(Stored data)
-- ==== Sys2Proof/Certificates/Slice0/Obligations.lean ====
section
/-! DEFINITION. The statements for the provers, in the order of the spec's files. Each docstring says which rule of
spec/ the statement formalises, or which sections it rests on. -/

open Sys2Proof Sys2Proof.Machine

/-! ### Encoding (30_encoding.md) -/

/-- R61 to R65, R72: every well-formed command, with every operand, is what its own word decodes to. -/
def Obligations.DecodeOfEncodeIsTheCommand : Prop :=
  ∀ i : Instr, i.wellFormed = true → decode (encode i) = .command i

/-- 30_encoding.md section 6 (R72): a decoded command is well-formed and its own word is the word that was decoded, so the
decoder drops no bit. R72 itself says that distinct legal words decode to distinct commands EXCEPT PUSH words that
differ only in ignored data bits: that those decode to different terms too rests on the pseudocode's
`Push(n, w[15:0])` alone, and that reserved words keep their other bits is the model's choice (log entry 8), since
R72 gives them one verdict. -/
def Obligations.DecodedCommandHasOnlyItsWord : Prop :=
  ∀ (w : Word) (i : Instr), decode w = .command i → i.wellFormed = true ∧ encode i = w

/-- R64: the opcode map. A decoded word lies in its command's row; a word that a row selects and that is legal in its
fields decodes to a command of that row; no word is selected by two rows; and exactly the words that are illegal in
their fields get the verdict ILLEGAL_FIELD. -/
def Obligations.DecodeFollowsTheOpcodeMap : Prop :=
  ∀ w : Word,
    (∀ i, decode w = .command i → i.row.selects w = true) ∧
    (∀ r ∈ opcodeMap, r.selects w = true → ¬ illegalInFields w → ∃ i, decode w = .command i ∧ i.row = r) ∧
    (∀ r ∈ opcodeMap, ∀ r' ∈ opcodeMap, r.selects w = true → r'.selects w = true → r = r') ∧
    (decode w = .illegal .illegalField ↔ illegalInFields w)

/-- R65: a word with `OP` between 0x9 and 0xF, whatever its other 28 bits hold, raises ILLEGAL_OPCODE and changes
`LASTERR` only. -/
def Obligations.ReservedOpcodeWordsRaiseIllegalOpcode : Prop :=
  ∀ (s : State) (w : Word) (rest : List HostEvent), s.inputs = .command w :: rest →
    9 ≤ (opcodeField w).toNat → step s = .next (failed { s with inputs := rest } 0x01#8)

/-- R66: a word with a defined opcode and a set bit in a reserved field of its format raises ILLEGAL_FIELD, and the
only word that executes as NOP is 0x00000000. -/
def Obligations.ReservedFieldWordsRaiseIllegalField : Prop :=
  (∀ (s : State) (w : Word) (rest : List HostEvent), s.inputs = .command w :: rest →
    ((opcodeField w).toNat ∈ [0x0, 0x1, 0x5, 0x6] ∧ w.extractLsb' 0 28 ≠ 0) ∨
      ((opcodeField w).toNat = 0x2 ∧ w.extractLsb' 21 7 ≠ 0) ∨
      ((opcodeField w).toNat ∈ [0x3, 0x4, 0x7, 0x8] ∧ w.extractLsb' 8 20 ≠ 0) →
    step s = .next (failed { s with inputs := rest } 0x02#8)) ∧
  ∀ w : Word, decode w = .command .nop ↔ w = 0x00000000#32

/-- R67: the bit count of PUSH is `w[20:16]`; a count of 0 or 17..31 raises ILLEGAL_FIELD, and 1..16 is a PUSH of that
count. -/
def Obligations.PushCountIsLegalFromOneToSixteen : Prop :=
  ∀ (s : State) (w : Word), (opcodeField w).toNat = 0x2 →
    ((w.extractLsb' 16 5).toNat = 0 ∨ 17 ≤ (w.extractLsb' 16 5).toNat → runWord w s = .next (failed s 0x02#8)) ∧
    (w.extractLsb' 21 7 = 0 → 1 ≤ (w.extractLsb' 16 5).toNat → (w.extractLsb' 16 5).toNat ≤ 16 →
      decode w = .command (.push (w.extractLsb' 16 5) (w.extractLsb' 0 16)))
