/-- Bits that fit, put on a state of the invariant, keep it: the entries they write are the next ones (R23, R24). -/
theorem StateInv.pushBits (before : StateInv s) (fits : s.nin.toNat + bs.length ≤ 81) : StateInv (s.pushBits bs) := by
  obtain ⟨-, written, lasterr⟩ := before
  refine ⟨by rw [pushBits_nin_toNat fits]; exact fits, fun i => ?_, by simpa using lasterr⟩
  rw [pushBits_cb_get fits, pushBits_nin_toNat fits]
  split
  · simp only [isSome_getElem?, convFrom_length]
    omega
  · rw [written]
    omega

/-- Bits that fit are added to the frame the state holds (R21, R24, 41_commands.md R103). -/
theorem Holds.pushBits {m : List Bit} (holds : Holds m s) (fits : m.length + bs.length ≤ 81) :
    Holds (m ++ bs) (s.pushBits bs) := by
  obtain ⟨-, nin, acc, cb⟩ := holds
  rw [← nin] at fits
  refine ⟨by simp; omega, by rw [pushBits_nin_toNat fits, nin, List.length_append], by simp [acc, accFrom_append],
    fun i => ?_⟩
  rw [pushBits_cb_get fits, cb, convBits, convBits, convFrom_append, List.getElem?_append, convFrom_length, nin, acc]
  split
  · rw [if_neg (by omega)]
  · split
    · rfl
    · rw [List.getElem?_eq_none (by rw [convFrom_length]; omega),
        List.getElem?_eq_none (by rw [convFrom_length]; omega)]

end push

/-! ### The invariant (10_state.md R23, R24, R26) -/

/-- Settles O46: the empty buffer has no entry below `2 × 0`. -/
theorem resetMeetsTheInvariant : Obligations.ResetMeetsTheInvariant := by
  rintro s ⟨-, nin, cb, lasterr⟩
  refine ⟨by simp [nin, State.reset], fun i => ?_, by simp [lasterr, State.reset]⟩
  simp [nin, cb, State.reset, Vector.get_eq_getElem]

/-- Every event of the host keeps the invariant, whichever way it ends. -/
theorem EventOutcome.stateInv {e : HostEvent} {s t : State} (h : EventOutcome e s t) (before : StateInv s) :
    StateInv t := by
  cases h with
  | fails code =>
    obtain ⟨bound, written, -⟩ := before
    exact ⟨bound, written, code_le code⟩
  | answers => exact before
  | clears => exact resetMeetsTheInvariant _ (resetState_clear s)
  | pushes n d word fits => exact before.pushBits (by rwa [pushBitsOf_length])
  | resets _ eq => exact resetMeetsTheInvariant t eq

/-- Settles O47: a step that waits changes nothing, and one that runs an event ends in one of its outcomes. -/
theorem everyStepKeepsTheInvariant : Obligations.EveryStepKeepsTheInvariant := by
  intro s t before h
  cases inputs : s.inputs with
  | nil =>
    rw [step_nil inputs] at h
    cases h
    exact before
  | cons e rest => exact (step_next inputs h).stateInv before

/-! ### The frame (10_state.md R21, R24, 41_commands.md R110, R111) -/

/-- A word that is neither CLEAR nor a PUSH that fits leaves the bits of the frame (R110). -/
theorem frameAfterWord_eq_self {m : List Bit} {w : Word} (notClear : decode w ≠ .command .clear)
    (noFit : ∀ n d, decode w = .command (.push n d) → ¬ m.length + n.toNat ≤ 81) : frameAfterWord m w = m := by
  unfold frameAfterWord
  split
  · contradiction
  · exact if_neg (noFit _ _ ‹_›)
  · rfl

theorem frameAfterWord_clear {m : List Bit} {w : Word} (word : decode w = .command .clear) :
    frameAfterWord m w = [] := by
  simp [frameAfterWord, word]

theorem frameAfterWord_push {m : List Bit} {w : Word} {n : BitVec 5} {d : BitVec 16}
    (word : decode w = .command (.push n d)) (fits : m.length + n.toNat ≤ 81) :
    frameAfterWord m w = m ++ pushBitsOf n d := by
  simp [frameAfterWord, word, fits]

theorem frameAfterEvent_reset {m : List Bit} {e : HostEvent} (reset : e = .reset ∨ ∃ w, e = .resetDuring w) :
    frameAfterEvent m e = [] := by
  obtain rfl | ⟨w, rfl⟩ := reset <;> rfl

/-- Settles O50: no bit has been consumed, and no entry is written. -/
theorem resetHoldsTheEmptyFrame : Obligations.ResetHoldsTheEmptyFrame := by
  rintro s ⟨acc, nin, cb, -⟩
  refine ⟨by simp, by simp [nin, State.reset], acc, fun i => ?_⟩
  simp [cb, State.reset, Vector.get_eq_getElem, convBits, convFrom]

/-- Every event of the host leaves the frame that it makes of the bits before, whichever way it ends. -/
theorem EventOutcome.holds {e : HostEvent} {s t : State} {m : List Bit} (h : EventOutcome e s t) (holds : Holds m s) :
    Holds (frameAfterEvent m e) t := by
  have ⟨_, nin, _, _⟩ := holds
  cases h with
  | fails code error notClear noFit =>
    rw [frameAfterEvent, frameAfterWord_eq_self notClear (nin ▸ noFit)]
    exact holds
  | answers data notClear notPush =>
    rw [frameAfterEvent, frameAfterWord_eq_self notClear fun n d word => absurd word (notPush n d)]
    exact holds
  | clears word =>
    rw [frameAfterEvent, frameAfterWord_clear word]
    exact resetHoldsTheEmptyFrame _ (resetState_clear s)
  | pushes n d word fits =>
    rw [nin] at fits
    rw [frameAfterEvent, frameAfterWord_push word fits]
    exact holds.pushBits (by rwa [pushBitsOf_length])
  | resets reset eq =>
    rw [frameAfterEvent_reset reset]
    exact resetHoldsTheEmptyFrame t eq

/-- Settles O51, from the ways a step can end. -/
theorem everyStepKeepsTheFrame : Obligations.EveryStepKeepsTheFrame :=
  fun _ _ _ _ _ holds inputs h => (step_next inputs h).holds holds

/-! ### The registers (10_state.md R22, R25, R26, R31) -/

/-- What a command word does to `LASTERR`, beside the response it gives (R26). -/
theorem EventOutcome.lasterr {w : Word} {s t : State} (h : EventOutcome (.command w) s t) :
    ∃ r : Response, t.responses = s.responses ++ [r] ∧
      t.lasterr = if r.status ≠ 0x00#8 then r.status else if w = 0x10000000#32 then 0x00#8 else s.lasterr := by
  cases h with
  | fails code error => exact ⟨⟨code.code, 0⟩, rfl, by simp [failed, error]⟩
  | answers data notClear =>
    have : w ≠ 0x10000000#32 := fun hw => notClear (decode_eq_clear_iff.mpr hw)
    exact ⟨⟨0, data⟩, rfl, by simp [answered, this]⟩
  | clears word => exact ⟨⟨0, 0⟩, rfl, by simp [decode_eq_clear_iff.mp word]⟩
  | pushes n d word =>
    have : w ≠ 0x10000000#32 := fun hw => by simp [decode_eq_clear_iff.mpr hw] at word
    exact ⟨_, by rw [respond_responses, pushBits_responses], by simp [this]⟩
  | resets reset => simp at reset
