-- ==== Sys2Proof/Machine/Step.lean ====
section
/-! DEFINITION. One step of the part: the command at the front of the queue is taken and executed. -/

namespace Sys2Proof.Machine

/-- The command at the front of the queue is executed with the queue's rest; with none waiting the part
idles: a controller held back takes its estimate, or nothing happens (log 2, log 6). -/
def step (s : State) : Host.Outcome State Fault Refusal :=
  match s.pending with
  | [] => .next s.idle
  | c :: rest => exec c { s with pending := rest }

/-- The command a table word spells put at the front of the queue; the state unchanged where it spells none. -/
def State.withFetchWord (s : State) (nbits w : Nat) : State :=
  match decodeTableWord nbits w with
  | some c => { s with pending := c :: s.pending }
  | none => s

end Sys2Proof.Machine
end

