-- ==== Sys2Proof/Safety.lean ====
section
/-! DEFINITION. The standing properties of the part: the laws of the device that hold in every state a run reaches, and the
ranges and shapes its rules give its state. None of them speaks of the queue of waiting commands. -/

namespace Sys2Proof.Machine

/-- Law 10 (R156), the notice slot apart, which holds one notice by its type. Claimed slots count against the Originated
Queue (R156). -/
def State.queuesBounded (s : State) : Prop :=
  s.engine.queue.length ≤ 8 ∧ s.engine.replies.length ≤ 8 ∧ s.link.orig.length + s.supply.claimed ≤ 12 ∧
    s.link.down.length ≤ 16 ∧ s.link.up.length ≤ 16

/-- The hold state agrees with the buffer's count wherever R154 fixes it. -/
def holdFits (count : Nat) (hold : Bool) : Prop := (12 ≤ count → hold = true) ∧ (count ≤ 8 → hold = false)

/-- Both hold states agree with their counts (R154), and the originated run count is 0 to 2 (R158). -/
def Link.sound (l : Link) : Prop :=
  holdFits l.down.length l.downHold ∧ holdFits l.up.length l.upHold ∧ l.run ≤ 2

/-- The ranges of R110; in SYNCED no mark is missed. -/
def FrameTimer.sound (t : FrameTimer) : Prop :=
  t.frame < 256 ∧ t.grain < 80 ∧ t.missed ≤ 255 ∧ t.run ≤ 255 ∧ (t.state = .synced → t.missed = 0)

/-- The mode is UNSET exactly while no bank has been switched in (R117, R138). -/
def State.modeFollowsBank (s : State) : Prop := s.timer.mode = .unset ↔ s.tables.active = none

/-- A bank has passed validation (R131, R132). -/
def Bank.valid (b : Bank) : Prop := b.validate = none

/-- What holds of the pending switch: its bank is marked and not the active one, with 1 or 2 turns remaining, and no copy
runs (R136, R137, R141). -/
def Tables.pendingSound (t : Tables) : Prop :=
  ∀ b n, t.pending = some (b, n) → t.mark b = true ∧ t.active ≠ some b ∧ (n = 1 ∨ n = 2) ∧ t.copy = none

/-- What holds of a running copy: its destination is the other bank than the active one and is not marked, its progress is
at most 4096 words, the words below the progress are the source's (R141, R142). -/
def Tables.copySound (t : Tables) : Prop :=
  ∀ c, t.copy = some c → t.active = some c.source ∧ t.mark c.dest = false ∧ c.progress ≤ bankSize ∧
    ∀ a, a < c.progress → (t.bank c.dest).read a = (t.bank c.source).read a

/-- Law 8 and what keeps it: banks in canonical form (log 15), a marked bank has passed validation (R133), the active bank
is marked (R138). -/
def Tables.sound (t : Tables) : Prop :=
  t.bank0.wf = true ∧ t.bank1.wf = true ∧
    (∀ b, t.mark b = true → (t.bank b).valid) ∧
    (∀ b, t.active = some b → t.mark b = true) ∧
    t.pendingSound ∧ t.copySound

/-- An entry's span lies within its frame (R21, R28). -/
def Entry.spanOk (e : Entry) : Prop := 1 ≤ e.length ∧ e.start + e.length ≤ 80

/-- Two entries cover a same grain of a same frame on a same path. -/
def Entry.collides (e f : Entry) : Bool :=
  e.path == f.path && e.slot == f.slot && spansMeet e.start e.length f.start f.length

/-- Law 2 (R29): at most 32 entries, no two of which collide; spans within their frames; serials that rise along the booking
order (log 14). -/
def Schedule.sound (c : Schedule) : Prop :=
  c.entries.length ≤ 32 ∧
    c.entries.Pairwise (fun e f => e.serial < f.serial ∧ e.collides f = false) ∧
    (∀ e ∈ c.entries, e.spanOk ∧ e.serial < c.nextSerial)

/-- The Supply Map has its 160 rows (R47), the voltage and the age lie in their ranges (R44). -/
def Headroom.sound (h : Headroom) : Prop := h.map.length = 160 ∧ h.volts ≤ 6000 ∧ h.age ≤ 255

/-- A heat value lies in its range (R70, R74). -/
def inHeatRange (x : Int) : Prop := 0 ≤ x ∧ x ≤ heatMax

/-- Law 6 (R74) for accounts and accumulators. -/
def Heat.sound (h : Heat) : Prop := ∀ i, inHeatRange (h.acc.get i) ∧ inHeatRange (h.account.get i)

/-- A zone's sensed temperature, age and poll spacing lie in their ranges (R78); a poll is outstanding or due only for a
zone that is not FRESH (R79, R81). -/
def Sense.sound (z : Sense) : Prop :=
  (-160 ≤ z.sensed ∧ z.sensed ≤ 600) ∧ z.age ≤ 255 ∧ z.spacing ≤ 255 ∧ (z.fresh = .fresh → z.poll = none ∧ z.pollDue = false)

/-- Law 9 (R63): a request is due only in OFF, so none is queued while one is outstanding; the wait timer runs exactly in
REQUESTED (R62). -/
def Boost.sound (b : Boost) : Prop :=
  (b.requestDue = true → b.state = .off) ∧ (b.state = .requested ↔ b.wait.isSome = true)

/-- Law 5 (R97): every zone back-off and every thermal back-off lies in 0 to 255. -/
def State.backoffsSound (s : State) : Prop :=
  (∀ z, 0 ≤ (s.control.get z).backoff ∧ (s.control.get z).backoff ≤ 255) ∧
    ∀ p, 0 ≤ (s.path.get p).thermal ∧ (s.path.get p).thermal ≤ 255

/-- What stands while the mode is UNSET: an empty schedule and map (R42), S at 0 (R46), no heat (R70), no request, no packet
made, Boost OFF, controllers at rest (R90), paths CLEAR (R100). -/
def State.quiet (s : State) : Prop :=
  s.sched.entries = [] ∧ s.supply.ceiling = 0 ∧ (∀ g, rowOf s.supply.map g = 0) ∧ s.supply.requests = [] ∧
    s.link.orig = [] ∧ s.boost.state = .off ∧ s.boost.requestDue = false ∧ s.boost.releaseDue = false ∧
    (∀ i, s.heat.acc.get i = 0 ∧ s.heat.account.get i = 0 ∧ s.heat.seeded.get i = false) ∧
    (∀ z, s.control.get z = ⟨.steady, 0, 0, false⟩ ∧ (s.sense.get z).poll = none ∧ (s.sense.get z).pollDue = false) ∧
    ∀ p, (s.path.get p).state = .clear ∧ (s.path.get p).trip = 0 ∧ (s.path.get p).barLeft = 0 ∧
      (s.path.get p).thermal = 0

/-- R27, R42: while the mode is UNSET the part stands quiet. -/
def State.quietInUnset (s : State) : Prop := s.timer.mode = .unset → s.quiet

/-! ### Names the statements use -/

/-- The command by which an indication of the clock comes without anything named coming about in it. -/
def commandOf : Clock → Instr
  | .grain => .grainEvent
  | .timer o => .timerFrameTurn o
  | .mark p o => .frameMark p o

/-- The frame turn an indication makes, if it makes one: the timer's at grain 79 (R112), or that of a mark that finds a place
in the Pass Buffer and comes at or after grain tol (R113, R115). -/
def State.turnOf (s : State) : Clock → Option (Turn × TurnOrder)
  | .grain => none
  | .timer o => if s.timer.grain = 79 then some (.timer, o) else none
  | .mark p o =>
    if classify .modem p = .mark ∧ s.link.full .modem = false ∧ s.tolerance ≤ s.timer.grain then
      some (.mark ((p.word 0).toNat % 256), o)
    else none

/-- The state an indication's turn is made from: a mark has entered the downstream Pass Buffer (R113). -/
def State.beforeTurn (s : State) : Clock → State
  | .mark p _ => { s with link := s.link.enterDown p true }
  | _ => s
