/-! ### Arrivals -/

/-- A packet classified to pass joins the tail of its direction's Pass Buffer, ready unless it is an order, and the hold state
follows the count; at a buffer of 16 it is dropped with OVERRUN.
A mark that finds the Pass Buffer full is dropped with OVERRUN and is not taken.
From the modem an order is a well-formed BURST, WITHDRAW, REVISE or AMEND for a unit other than 15, and of the other well-formed
packets for such a unit all but FRAME-MARK are passed; from the front end all but the three report kinds are. -/
def Obligations.PassingPacketEntersItsBuffer : Prop :=
  ((∀ (s : State) (p : Packet), s.pins.resetN = true → classify .modem p = .pass ∨ classify .modem p = .order →
     (s.link.down.length < 16 → exec (.passPacketArrival .modem p) s = .next { s with link := { s.link with
       down := s.link.down ++ [⟨p, classify .modem p == .pass⟩]
       downHold := if 12 ≤ s.link.down.length + 1 then true
         else if s.link.down.length + 1 ≤ 8 then false else s.link.downHold } }) ∧
     (16 ≤ s.link.down.length → exec (.passPacketArrival .modem p) s = .next (s.raise .overrun))) ∧
   ∀ (s : State) (p : Packet), s.pins.resetN = true → classify .frontEnd p = .pass →
     (s.link.up.length < 16 → exec (.passPacketArrival .frontEnd p) s = .next { s with link := { s.link with
       up := s.link.up ++ [p]
       upHold := if 12 ≤ s.link.up.length + 1 then true
         else if s.link.up.length + 1 ≤ 8 then false else s.link.upHold } }) ∧
     (16 ≤ s.link.up.length → exec (.passPacketArrival .frontEnd p) s = .next (s.raise .overrun))) ∧
  (∀ (s : State) (p : Packet) (o : TurnOrder), s.pins.resetN = true → p.wellFormed = true → p.kind = 1 →
     16 ≤ s.link.down.length → exec (.frameMark p o) s = .next (s.raise .overrun)) ∧
  ∀ p : Packet,
    (classify .modem p = .order ↔ p.wellFormed = true ∧ p.unit ≠ 15 ∧ (p.kind = 2 ∨ p.kind = 3 ∨ p.kind = 4 ∨ p.kind = 5)) ∧
    (classify .modem p = .pass ↔ p.wellFormed = true ∧ p.unit ≠ 15 ∧
      p.kind ≠ 1 ∧ p.kind ≠ 2 ∧ p.kind ≠ 3 ∧ p.kind ≠ 4 ∧ p.kind ≠ 5) ∧
    (classify .frontEnd p = .pass ↔ p.wellFormed = true ∧ p.unit ≠ 15 ∧ p.kind ≠ 10 ∧ p.kind ≠ 11 ∧ p.kind ≠ 12)

/-- A malformed packet is dropped with LINK_ERROR when it is addressed to unit 15 or has more than 15 payload words; any other
is passed on unchanged and ready, with LINK_ERROR and the hold state following the count, or dropped with OVERRUN alone at a full
buffer.
The header's fields lie at their bits (section 8.7). A packet is well formed exactly when the sum of its words is 0, its length field
is the number of its payload words, and that number lies in the range the kind table of section 8.1 gives its kind. -/
def Obligations.MalformedPacketIsDroppedOrPassedOn : Prop :=
  (∀ (s : State) (p : Packet), s.pins.resetN = true → p.wellFormed = false →
    (p.unit = 15 ∨ 15 < p.payload.length →
      ∀ port, exec (.malformedPacket port p) s = .next (s.raise .linkError)) ∧
    (p.unit ≠ 15 → p.payload.length ≤ 15 →
      (16 ≤ s.link.down.length → exec (.malformedPacket .modem p) s = .next (s.raise .overrun)) ∧
      (s.link.down.length < 16 → exec (.malformedPacket .modem p) s = .next { s.raise .linkError with link := { s.link with
        down := s.link.down ++ [⟨p, true⟩]
        downHold := if 12 ≤ s.link.down.length + 1 then true
          else if s.link.down.length + 1 ≤ 8 then false else s.link.downHold } }) ∧
      (16 ≤ s.link.up.length → exec (.malformedPacket .frontEnd p) s = .next (s.raise .overrun)) ∧
      (s.link.up.length < 16 → exec (.malformedPacket .frontEnd p) s = .next { s.raise .linkError with link := { s.link with
        up := s.link.up ++ [p]
        upHold := if 12 ≤ s.link.up.length + 1 then true
          else if s.link.up.length + 1 ≤ 8 then false else s.link.upHold } }))) ∧
  ∀ p : Packet,
    let lengths : List (Nat × Nat) := [(0, 12), (1, 1), (4, 4), (1, 1), (2, 2), (2, 2), (1, 1), (0, 0), (0, 0), (1, 12),
      (2, 2), (1, 1), (1, 1), (0, 0), (1, 12), (2, 2)]
    (p.unit = wordBits p.header 15 12 ∧ p.kind = wordBits p.header 11 8 ∧ p.lengthField = wordBits p.header 7 4 ∧
      p.aux = wordBits p.header 3 0) ∧
    p.sum = p.header + p.payload.foldr (· + ·) 0 + p.check ∧
    (p.wellFormed = true ↔ p.sum = 0 ∧ p.lengthField = p.payload.length ∧
      ∃ least greatest, lengths[p.kind]? = some (least, greatest) ∧ least ≤ p.payload.length ∧ p.payload.length ≤ greatest)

▸ **Work item**
Restate verbatim all lines from the start of the data through the line containing "(∀ r ∈ opcodeMap, r.selects", with both ends kept.

▸ **Solution below**
-- ==== Sys2Proof/Certificates/Slice0/Obligations.lean ====
section
/-! DEFINITION. The statements for the provers, in the order of the spec's files. Each docstring says which rule of
spec/ the statement formalises, or which sections it rests on. -/

open Sys2Proof Sys2Proof.Machine

/-! ### Encoding (30_encoding.md) -/

/-- R61 to R65, R72: every well-formed command, with every operand, is what its own word decodes to. -/
def Obligations.DecodeOfEncodeIsTheCommand : Prop :=
  ∀ i : Instr, i.wellFormed = true → decode (encode i) = .command i

/-- 30_encoding.md section 6 (R72): a decoded command is well-formed and its own word is the word that was decoded, so the
decoder drops no bit. R72 itself says that distinct legal words decode to distinct commands EXCEPT PUSH words that
differ only in ignored data bits: that those decode to different terms too rests on the pseudocode's
`Push(n, w[15:0])` alone, and that reserved words keep their other bits is the model's choice (log entry 8), since
R72 gives them one verdict. -/
def Obligations.DecodedCommandHasOnlyItsWord : Prop :=
  ∀ (w : Word) (i : Instr), decode w = .command i → i.wellFormed = true ∧ encode i = w

/-- R64: the opcode map. A decoded word lies in its command's row; a word that a row selects and that is legal in its
fields decodes to a command of that row; no word is selected by two rows; and exactly the words that are illegal in
their fields get the verdict ILLEGAL_FIELD. -/
def Obligations.DecodeFollowsTheOpcodeMap : Prop :=
  ∀ w : Word,
    (∀ i, decode w = .command i → i.row.selects w = true) ∧
    (∀ r ∈ opcodeMap, r.selects w = true → ¬ illegalInFields w → ∃ i, decode w = .command i ∧ i.row = r) ∧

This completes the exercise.